I shared the RPKI roadmap on RIPE Labs last year: 
https://labs.ripe.net/Members/nathalie_nathalie/where-were-at-with-rpki-resiliency
 

and the work plan for this year has recently been finalised and will first be 
presented to the Executive Board in March. After that, I will publish another 
RIPE Labs article with the work plan for this year and announce it in this 
working group as well. 


> 
>> Also, open-sourcing the RPKI core is on our roadmap, but this will take
>> a bit longer.
> 
> Can you explain in detail, where's problem with opensourcing RPKI core 
> (publishing it's code)? Are there some legal reasons or there's something 
> else blocking publishing code you're using? As above, how long we have to 
> wait? I think (open) community review is important also from security 
> perspective for this critical part of internet infrastructure.
> 

I agree that open sourcing the RPKI core is important, and so are many other 
things that we are working on. Please be assured that this is on our radar and 
we’ll move forward with this as soon as we can. 

> - Daniel
> 

Kind regards,
Nathalie Trenaman
Routing Security Programme Manager
RIPE NCC

Re: [routing-wg] Improving operations at RIPE NCC TA (Was: Delay in publishing RPKI objects)

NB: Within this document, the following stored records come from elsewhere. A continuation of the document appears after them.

-- ==== Sys2Proof/Certificates/Slice0/Obligations.lean ====
section
/-! DEFINITION. The statements for the provers. Record updates `{ s with … }` state the frame: every field that is
not named is the field of `s`. -/

open Sys2Proof Sys2Proof.Machine

/-! ### Frame Codec -/

/-- R90: `CHECKSUM(p)` is the sum of the byte values modulo 256 and has no side effect. -/
def Obligations.ChecksumIsByteSumModulo256 : Prop :=
  ∀ (p : Payload) (s : State), ∃ c : Byte,
    exec (.checksum p) s = .next { s with fnResult := .checksum c } ∧
    c.toNat = (p.map BitVec.toNat).sum % 256

/-- R71, R91: `ENCODE(p)` bit by bit: the length byte, the payload bytes, the checksum byte, each most significant
bit first. A payload over 255 bytes is an error, never truncated: R91 allows a precondition or an error, and the
error value is the model's choice, assumption 6. -/
def Obligations.EncodeLaysOutFrame : Prop :=
  ∀ (p : Payload) (s : State),
    (p.length ≤ 255 → ∃ q : BitSeq,
      exec (.encode p) s = .next { s with fnResult := .frame q } ∧
      q.length = 16 + 8 * p.length ∧
      (∀ k < 8, q[k]? = some (p.length.testBit (7 - k))) ∧
      (∀ i, ∀ h : i < p.length, ∀ k < 8, q[8 + 8 * i + k]? = some (p[i].getLsbD (7 - k))) ∧
      (∀ k < 8, q[8 + 8 * p.length + k]? = some (((p.map BitVec.toNat).sum % 256).testBit (7 - k)))) ∧
    (255 < p.length → exec (.encode p) s = .next { s with fnResult := .tooLong })

/-- R92: `DECODE(b)`. Fewer than 8 bits, or fewer than `16 + 8 L` bits for the length field `L`, is
`IncompleteFrame`; else the fields are read most significant bit first, surplus bits are ignored, and `valid` is
the checksum test. -/
def Obligations.DecodeReadsFrameFields : Prop :=
  ∀ (b : BitSeq) (s : State), ∃ r : FnResult,
    exec (.decode b) s = .next { s with fnResult := r } ∧
    (b.length < 8 → r = .decodeError .incompleteFrame) ∧
    (∀ L : Byte, (∀ k < 8, b[k]? = some (L.getLsbD (7 - k))) →
      (b.length < 16 + 8 * L.toNat → r = .decodeError .incompleteFrame) ∧
      (16 + 8 * L.toNat ≤ b.length → ∃ m : Message, r = .message m ∧
        m.length = L.toNat ∧ m.payload.length = L.toNat ∧
        (∀ i, ∀ h : i < m.payload.length, ∀ k < 8, b[8 + 8 * i + k]? = some (m.payload[i].getLsbD (7 - k))) ∧
        (∀ k < 8, b[8 + 8 * L.toNat + k]? = some (m.checksum.getLsbD (7 - k))) ∧
        (m.valid = true ↔ m.checksum.toNat = (m.payload.map BitVec.toNat).sum % 256)))

/-- 40_codec.md, Laws (the spec's inference from R91 and R92): `DECODE(ENCODE(p) ++ t)` is `p` and valid for every
surplus `t`, and every proper initial part of `ENCODE(p)` is incomplete. -/
def Obligations.FrameRoundTrip : Prop :=
  ∀ p : Payload, p.length ≤ 255 → ∃ q : BitSeq, frameEncode p = some q ∧
    (∀ t : BitSeq, frameDecode (q ++ t) =
      .ok { length := p.length, payload := p, checksum := checksum p, valid := true }) ∧
    (∀ n < q.length, frameDecode (q.take n) = .error .incompleteFrame)

/-- 40_codec.md, Laws (the spec's inference): flipping any one bit of the payload region or of the checksum field
gives a frame with `valid = false`; flipping a 0 of the length field to 1 gives `IncompleteFrame`. (A 1 of the
length field flipped to 0 need not be detected: ShrinkingLengthFlipDecodesAPrefix.) -/
def Obligations.DetectedSingleBitFlips : Prop :=
  ∀ (p : Payload) (q : BitSeq) (i : Nat), frameEncode p = some q →
    (8 ≤ i → i < q.length → ∃ m, frameDecode (q.modify i (!·)) = .ok m ∧ m.valid = false) ∧
    (i < 8 → q[i]? = some false → frameDecode (q.modify i (!·)) = .error .incompleteFrame)

/-- 30_encoding.md section 2 (the spec's inference): the two fixed frames as bit patterns. -/
def Obligations.FixedFramesAreThePatterns : Prop :=
  frameEncode [] = some [false, false, false, false, false, false, false, false,
    false, false, false, false, false, false, false, false] ∧
  frameEncode [0x45, 0x52, 0x52, 0x4F, 0x52] = some
    [false, false, false, false, false, true, false, true,
     false, true, false, false, false, true, false, true,
     false, true, false, true, false, false, true, false,
     false, true, false, true, false, false, true, false,
     false, true, false, false, true, true, true, true,
     false, true, false, true, false, false, true, false,
     true, false, false, false, true, false, true, false]

/-! ### Host commands and initialisation -/

/-- R130: `HOST_INIT` puts every register in the reset state, whatever it held; `LAST` and `HOST_REQ.p`, which the
spec leaves unspecified, keep what they held: the model's choice, assumption 2. It is enabled once; that a step not
enabled is refused is the model's way to say so, assumption 8. -/
def Obligations.HostInitGivesResetState : Prop :=
  ∀ (s : State) (cs0 clk0 data0 : Bit),
    (s.initDone = false → exec (.hostInit cs0 clk0 data0) s = .next
      { State.resetWith s.cfg cs0 clk0 data0 with
        last := s.last
        hostReq := ⟨false, s.hostReq.p⟩
        inputs := s.inputs
        events := s.events
        fnResult := s.fnResult }) ∧
    (s.initDone = true → exec (.hostInit cs0 clk0 data0) s = .refused .notEnabled)

/-- R182: a second `HOST_INIT` has no step (the model refuses it: its choice, assumption 8), no step returns to the uninitialised state, nothing resets
`LAST_VALID`, and a pending request ends only by the timeout of `TX_POLL` or in `TX_RELEASE` of a host send. -/
def Obligations.NothingUndoesInitialisation : Prop :=
  ∀ (s : State), s.initDone = true →
    (∀ cs0 clk0 data0, stepInput (.hostInit cs0 clk0 data0) s = .refused .notEnabled) ∧
    (∀ e t, stepInput e s = .next t →
      t.initDone = true ∧
      (s.lastValid = true → t.lastValid = true) ∧
      (s.hostReq.valid = true → t.hostReq.valid = false → e = .tick ∧
        ((s.role = .receiving ∧ s.csIn = true ∧ s.cfg.busFreeTimeoutPolls ≤ s.hostPolls + 1) ∨
         (s.role = .sending ∧ s.txph = .release ∧ s.txsrc = .host))))

/-- R100: `HOST_SEND(p)` latches the request or raises `PayloadTooLong`; it is not enabled while a send is
outstanding (the model refuses it then: its choice, assumption 8); after acceptance the request ends exactly with its
one `SEND_RESULT`. -/
def Obligations.HostSendLatchesOrRejects : Prop :=
  (∀ (s : State) (p : Payload), s.initDone = true → s.hostReq.valid = false →
    (p.length ≤ 255 → exec (.hostSend p) s = .next { s with hostReq := ⟨true, p⟩, hostPolls := 0 }) ∧
    (255 < p.length → exec (.hostSend p) s =
      .next { s with events := s.events ++ [.sendResult .payloadTooLong] })) ∧
  (∀ (s : State) (p : Payload), s.initDone = true → s.hostReq.valid = true →
    exec (.hostSend p) s = .refused .notEnabled) ∧
  (∀ (s : State) (e : Input) (t : State), s.Inv → s.initDone = true → s.hostReq.valid = true →
    stepInput e s = .next t →
    ((t.hostReq.valid = false ↔
        ∃ r, t.events = s.events ++ [.sendResult r] ∧ (r = .ok ∨ r = .busBusyTimeout)) ∧
      (t.hostReq.valid = true → t.hostReq.p = s.hostReq.p ∧ ∀ r, t.events ≠ s.events ++ [.sendResult r])))

/-- R151: `PayloadTooLong` is raised only by `HOST_SEND` of more than 255 bytes, before anything is latched, and
records nothing. -/
def Obligations.PayloadTooLongOnlyAtHostSend : Prop :=
  ∀ (s : State) (e : Input) (t : State), stepInput e s = .next t →
    t.events = s.events ++ [.sendResult .payloadTooLong] →
    (∃ p, e = .hostSend p ∧ 255 < p.length) ∧ t = { s with events := t.events }

/-- R24, R181: before `HOST_INIT` no step of the alphabet but `HOST_INIT` is enabled, so no pin step, `HOST_SEND` or
`TICK` changes or leaves anything, and the block drives nothing. (A call of a codec function, which is the model's
own input, assumption 6, changes no register.) -/
def Obligations.OnlyHostInitBeforeInitialisation : Prop :=
  ∀ s : State, s.initDone = false →
    (∀ e t, (∀ w, e ≠ .call w) → stepInput e s = .next t → ∃ c k d, e = .hostInit c k d) ∧
    (∀ w t, stepInput (.call w) s = .next t → ∃ r, t = { s with fnResult := r }) ∧
    (∀ l, s.drive l = none)

/-! ### Bit Clock Driver -/

/-- R101, R102: `TX_POLL` acquires a free bus, counts a busy poll, or gives up at the bound. -/
def Obligations.TxPollArbitratesTheBus : Prop :=
  ∀ s : State, s.initDone = true → s.role = .receiving → s.hostReq.valid = true → s.txph = .idle →
    s.hostReq.p.length ≤ 255 →
    (s.csIn = false → exec .txPoll s = .next
      { s with
        irqEn := false, role := .sending, oe := true, clkOut := false, csOut := false, dataOut := false
        txseq := frameBits s.hostReq.p, txidx := 0, txsrc := .host, txph := .csAssert }) ∧
    (s.csIn = true → s.cfg.busFreeTimeoutPolls ≤ s.hostPolls + 1 → exec .txPoll s = .next
      { s with
        events := s.events ++ [.sendResult .busBusyTimeout]
        hostReq := ⟨false, s.hostReq.p⟩
        hostPolls := 0 }) ∧
    (s.csIn = true → s.hostPolls + 1 < s.cfg.busFreeTimeoutPolls →
      exec .txPoll s = .next { s with hostPolls := s.hostPolls + 1 })

/-- R103, R105, R107: the three micro-steps that set one output and go to the next phase. -/
def Obligations.TxMicroStepsSetOneOutput : Prop :=
  ∀ s : State, s.initDone = true → s.role = .sending →
    (s.txph = .csAssert → exec .txCsAssert s = .next { s with csOut := true, txph := .data }) ∧
    (s.txph = .clkHigh → exec .txClkHigh s = .next { s with clkOut := true, txph := .clkLow }) ∧
    (s.txph = .csDeassert → exec .txCsDeassert s = .next { s with csOut := false, txph := .release })

/-- R104: `TX_DATA` drives the next bit of the frame. -/
def Obligations.TxDataDrivesTheNextBit : Prop :=
  ∀ (s : State) (h : s.txidx < s.txseq.length), s.initDone = true → s.role = .sending → s.txph = .data →
    exec .txData s = .next { s with dataOut := s.txseq[s.txidx], txph := .clkHigh }
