-- ==== Sys2Proof/Laws/Decode.lean ====
section
/-! SUPPORT. What the decoder does with a word, in one lemma each way. -/

namespace Sys2Proof

/-- A word whose selector finds a row decodes to the well-formed operation the row builds. -/
theorem decode_of_row {w : OpWord} {r : Row} {i : Instr} (hr : findRow w.format w.width w.value = some r)
    (hb : build r.op w.value w.operand = some i) (hw : i.wf = true) : decode w = .ok i := by
  simp [decode, hr, hb, hw]

/-- What a decoded word went through: a row of the table that matches it, and a well-formed operation. -/
theorem decode_ok {w : OpWord} {i : Instr} (h : decode w = .ok i) :
    ∃ r, findRow w.format w.width w.value = some r ∧ build r.op w.value w.operand = some i ∧ i.wf = true := by
  unfold decode at h
  cases hr : findRow w.format w.width w.value with
  | none => rw [hr] at h; cases h
  | some r =>
    rw [hr] at h
    simp only at h
    cases hb : build r.op w.value w.operand with
    | none => rw [hb] at h; cases h
    | some j =>
      rw [hb] at h
      simp only at h
      split at h
      · cases h; exact ⟨r, rfl, hb, ‹_›⟩
      · cases h

/-- A row that is found is a row of the table and matches. -/
theorem findRow_some {f : Format} {n v : Nat} {r : Row} (h : findRow f n v = some r) :
    r ∈ tableRows ∧ r.matchesWord f n v = true := by
  unfold findRow at h
  have hm := List.find?_some h
  exact ⟨List.mem_of_find?_eq_some h, hm⟩

/-- The row a selector is built for is the row its operation names. -/
theorem build_op {op : Op} {v : Nat} {o : Operand} {i : Instr} (h : build op v o = some i) : i.op = op := by
  cases op <;> cases o <;>
    first
    | (simp [build] at h; done)
    | (simp only [build, Option.some.injEq] at h; subst h; rfl)
    | (simp only [build, Option.map_eq_some_iff] at h; obtain ⟨l, -, rfl⟩ := h; rfl)

end Sys2Proof
end

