-- ==== Sys2Proof/Laws/State.lean ====
section
/-! SUPPORT. One lemma for each field of State under each named update. -/

namespace Sys2Proof.Machine

/-! `State.emit` -/

@[simp] theorem State.emit_initDone (s : State) (e : Event) : (s.emit e).initDone = s.initDone := rfl
@[simp] theorem State.emit_role (s : State) (e : Event) : (s.emit e).role = s.role := rfl
@[simp] theorem State.emit_irqEn (s : State) (e : Event) : (s.emit e).irqEn = s.irqEn := rfl
@[simp] theorem State.emit_oe (s : State) (e : Event) : (s.emit e).oe = s.oe := rfl
@[simp] theorem State.emit_clkOut (s : State) (e : Event) : (s.emit e).clkOut = s.clkOut := rfl
@[simp] theorem State.emit_dataOut (s : State) (e : Event) : (s.emit e).dataOut = s.dataOut := rfl
@[simp] theorem State.emit_csOut (s : State) (e : Event) : (s.emit e).csOut = s.csOut := rfl
@[simp] theorem State.emit_csIn (s : State) (e : Event) : (s.emit e).csIn = s.csIn := rfl
@[simp] theorem State.emit_clkIn (s : State) (e : Event) : (s.emit e).clkIn = s.clkIn := rfl
@[simp] theorem State.emit_dataIn (s : State) (e : Event) : (s.emit e).dataIn = s.dataIn := rfl
@[simp] theorem State.emit_rxbuf (s : State) (e : Event) : (s.emit e).rxbuf = s.rxbuf := rfl
@[simp] theorem State.emit_last (s : State) (e : Event) : (s.emit e).last = s.last := rfl
@[simp] theorem State.emit_lastValid (s : State) (e : Event) : (s.emit e).lastValid = s.lastValid := rfl
@[simp] theorem State.emit_hostReq (s : State) (e : Event) : (s.emit e).hostReq = s.hostReq := rfl
@[simp] theorem State.emit_hostPolls (s : State) (e : Event) : (s.emit e).hostPolls = s.hostPolls := rfl
@[simp] theorem State.emit_txph (s : State) (e : Event) : (s.emit e).txph = s.txph := rfl
@[simp] theorem State.emit_txseq (s : State) (e : Event) : (s.emit e).txseq = s.txseq := rfl
@[simp] theorem State.emit_txidx (s : State) (e : Event) : (s.emit e).txidx = s.txidx := rfl
@[simp] theorem State.emit_txsrc (s : State) (e : Event) : (s.emit e).txsrc = s.txsrc := rfl
@[simp] theorem State.emit_cfg (s : State) (e : Event) : (s.emit e).cfg = s.cfg := rfl
@[simp] theorem State.emit_inputs (s : State) (e : Event) : (s.emit e).inputs = s.inputs := rfl
@[simp] theorem State.emit_events (s : State) (e : Event) : (s.emit e).events = s.events ++ [e] := rfl
@[simp] theorem State.emit_fnResult (s : State) (e : Event) : (s.emit e).fnResult = s.fnResult := rfl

2021-02-19 Thread Daniel Suchy via routing-wg

Hi Nathalie,

On 2/19/21 9:15 AM, Nathalie Trenaman wrote:

We can do many things but our main concern is to implement what is
needed in a way that we can manage effectively and with input from all
the relevant stakeholders. You've provided a big list here and some of
these are already on our roadmap. For example, ROV in AS, we are
working on this, and we expect to come with an announcement soon.


Can you share your roadmap? I think also plans and timeline should be 
open. As these plans exists, you can just publish such document(s) for 
those who're interested.
I think community should be informed in advance about plans - not just 
ex-post by "marketing" announcements about done things.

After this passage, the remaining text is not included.